Action item:
Each record must be output exactly and in full.

(Stored items)
· · · ·

-- ==== Sys2Proof/Machine/Logic.lean ====
section
/-! DEFINITION. Logic, shifts and compares (47_logic_shift_compare.md). Each writes one register and ends with
`next` (R195). -/

namespace Sys2Proof.Machine

/-- `AND rd,rs,rt` (R196). -/
def execAnd (rd rs rt : RegIdx) (s : State) : Result :=
  proceed (s.writeReg rd (s.readReg rs &&& s.readReg rt))

/-- `OR rd,rs,rt` (R197). -/
def execOr (rd rs rt : RegIdx) (s : State) : Result :=
  proceed (s.writeReg rd (s.readReg rs ||| s.readReg rt))

/-- `XOR rd,rs,rt` (R198). -/
def execXor (rd rs rt : RegIdx) (s : State) : Result :=
  proceed (s.writeReg rd (s.readReg rs ^^^ s.readReg rt))

/-- `NOR rd,rs,rt` (R199). -/
def execNor (rd rs rt : RegIdx) (s : State) : Result :=
  proceed (s.writeReg rd (~~~(s.readReg rs ||| s.readReg rt)))

/-- `ANDI rt,rs,imm` (R200). -/
def execAndi (rt rs : RegIdx) (imm : Imm16) (s : State) : Result :=
  proceed (s.writeReg rt (s.readReg rs &&& zext16 imm))

/-- `ORI rt,rs,imm` (R201). -/
def execOri (rt rs : RegIdx) (imm : Imm16) (s : State) : Result :=
  proceed (s.writeReg rt (s.readReg rs ||| zext16 imm))

/-- `XORI rt,rs,imm` (R202). -/
def execXori (rt rs : RegIdx) (imm : Imm16) (s : State) : Result :=
  proceed (s.writeReg rt (s.readReg rs ^^^ zext16 imm))

/-- `LUI rt,imm` (R203). -/
def execLui (rt : RegIdx) (imm : Imm16) (s : State) : Result :=
  proceed (s.writeReg rt (zext16 imm <<< 16))

/-- `SLL rd,rt,sa` (R205). -/
def execSll (rd rt : RegIdx) (sa : BitVec 5) (s : State) : Result :=
  proceed (s.writeReg rd (s.readReg rt <<< sa.toNat))

/-- `SRL rd,rt,sa` (R206). -/
def execSrl (rd rt : RegIdx) (sa : BitVec 5) (s : State) : Result :=
  proceed (s.writeReg rd (s.readReg rt >>> sa.toNat))

/-- `SRA rd,rt,sa` (R207). -/
def execSra (rd rt : RegIdx) (sa : BitVec 5) (s : State) : Result :=
  proceed (s.writeReg rd ((s.readReg rt).sshiftRight sa.toNat))

/-- `SLLV rd,rt,rs` (R208). -/
def execSllv (rd rt rs : RegIdx) (s : State) : Result :=
  proceed (s.writeReg rd (s.readReg rt <<< variableAmount (s.readReg rs)))

/-- `SRLV rd,rt,rs` (R209). -/
def execSrlv (rd rt rs : RegIdx) (s : State) : Result :=
  proceed (s.writeReg rd (s.readReg rt >>> variableAmount (s.readReg rs)))

/-- `SRAV rd,rt,rs` (R210). -/
def execSrav (rd rt rs : RegIdx) (s : State) : Result :=
  proceed (s.writeReg rd ((s.readReg rt).sshiftRight (variableAmount (s.readReg rs))))

/-- `SLT rd,rs,rt` (R211). -/
def execSlt (rd rs rt : RegIdx) (s : State) : Result :=
  proceed (s.writeReg rd (boolWord (decide (signed (s.readReg rs) < signed (s.readReg rt)))))

/-- `SLTU rd,rs,rt` (R212). -/
def execSltu (rd rs rt : RegIdx) (s : State) : Result :=
  proceed (s.writeReg rd (boolWord (decide ((s.readReg rs).toNat < (s.readReg rt).toNat))))

/-- `SLTI rt,rs,imm` (R213). -/
def execSlti (rt rs : RegIdx) (imm : Imm16) (s : State) : Result :=
  proceed (s.writeReg rt (boolWord (decide (signed (s.readReg rs) < signed (sext16 imm)))))

/-- `SLTIU rt,rs,imm` (R214): sign-extended, then compared unsigned. -/
def execSltiu (rt rs : RegIdx) (imm : Imm16) (s : State) : Result :=
  proceed (s.writeReg rt (boolWord (decide ((s.readReg rs).toNat < (sext16 imm).toNat))))

end Sys2Proof.Machine
end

· · · ·

Solution for this problem:
-- ==== Sys2Proof/Machine/Logic.lean ====
section
/-! DEFINITION. Logic, shifts and compares (47_logic_shift_compare.md). Each writes one register and ends with
`next` (R195). -/

namespace Sys2Proof.Machine

/-- `AND rd,rs,rt` (R196). -/
def execAnd (rd rs rt : RegIdx) (s : State) : Result :=
  proceed (s.writeReg rd (s.readReg rs &&& s.readReg rt))

/-- `OR rd,rs,rt` (R197). -/
def execOr (rd rs rt : RegIdx) (s : State) : Result :=
  proceed (s.writeReg rd (s.readReg rs ||| s.readReg rt))

/-- `XOR rd,rs,rt` (R198). -/
def execXor (rd rs rt : RegIdx) (s : State) : Result :=
  proceed (s.writeReg rd (s.readReg rs ^^^ s.readReg rt))

/-- `NOR rd,rs,rt` (R199). -/
def execNor (rd rs rt : RegIdx) (s : State) : Result :=
  proceed (s.writeReg rd (~~~(s.readReg rs ||| s.readReg rt)))

/-- `ANDI rt,rs,imm` (R200). -/
def execAndi (rt rs : RegIdx) (imm : Imm16) (s : State) : Result :=
  proceed (s.writeReg rt (s.readReg rs &&& zext16 imm))

/-- `ORI rt,rs,imm` (R201). -/
def execOri (rt rs : RegIdx) (imm : Imm16) (s : State) : Result :=
  proceed (s.writeReg rt (s.readReg rs ||| zext16 imm))

/-- `XORI rt,rs,imm` (R202). -/
def execXori (rt rs : RegIdx) (imm : Imm16) (s : State) : Result :=
  proceed (s.writeReg rt (s.readReg rs ^^^ zext16 imm))

/-- `LUI rt,imm` (R203). -/
def execLui (rt : RegIdx) (imm : Imm16) (s : State) : Result :=
  proceed (s.writeReg rt (zext16 imm <<< 16))

/-- `SLL rd,rt,sa` (R205). -/
def execSll (rd rt : RegIdx) (sa : BitVec 5) (s : State) : Result :=
  proceed (s.writeReg rd (s.readReg rt <<< sa.toNat))

/-- `SRL rd,rt,sa` (R206). -/
def execSrl (rd rt : RegIdx) (sa : BitVec 5) (s : State) : Result :=
  proceed (s.writeReg rd (s.readReg rt >>> sa.toNat))

/-- `SRA rd,rt,sa` (R207). -/
def execSra (rd rt : RegIdx) (sa : BitVec 5) (s : State) : Result :=
  proceed (s.writeReg rd ((s.readReg rt).sshiftRight sa.toNat))

/-- `SLLV rd,rt,rs` (R208). -/
def execSllv (rd rt rs : RegIdx) (s : State) : Result :=
  proceed (s.writeReg rd (s.readReg rt <<< variableAmount (s.readReg rs)))

/-- `SRLV rd,rt,rs` (R209). -/
def execSrlv (rd rt rs : RegIdx) (s : State) : Result :=
  proceed (s.writeReg rd (s.readReg rt >>> variableAmount (s.readReg rs)))

/-- `SRAV rd,rt,rs` (R210). -/
def execSrav (rd rt rs : RegIdx) (s : State) : Result :=
  proceed (s.writeReg rd ((s.readReg rt).sshiftRight (variableAmount (s.readReg rs))))

/-- `SLT rd,rs,rt` (R211). -/
def execSlt (rd rs rt : RegIdx) (s : State) : Result :=
  proceed (s.writeReg rd (boolWord (decide (signed (s.readReg rs) < signed (s.readReg rt)))))

/-- `SLTU rd,rs,rt` (R212). -/
def execSltu (rd rs rt : RegIdx) (s : State) : Result :=
  proceed (s.writeReg rd (boolWord (decide ((s.readReg rs).toNat < (s.readReg rt).toNat))))

/-- `SLTI rt,rs,imm` (R213). -/
def execSlti (rt rs : RegIdx) (imm : Imm16) (s : State) : Result :=
  proceed (s.writeReg rt (boolWord (decide (signed (s.readReg rs) < signed (sext16 imm)))))

/-- `SLTIU rt,rs,imm` (R214): sign-extended, then compared unsigned. -/
def execSltiu (rt rs : RegIdx) (imm : Imm16) (s : State) : Result :=
  proceed (s.writeReg rt (boolWord (decide ((s.readReg rs).toNat < (sext16 imm).toNat))))

end Sys2Proof.Machine
end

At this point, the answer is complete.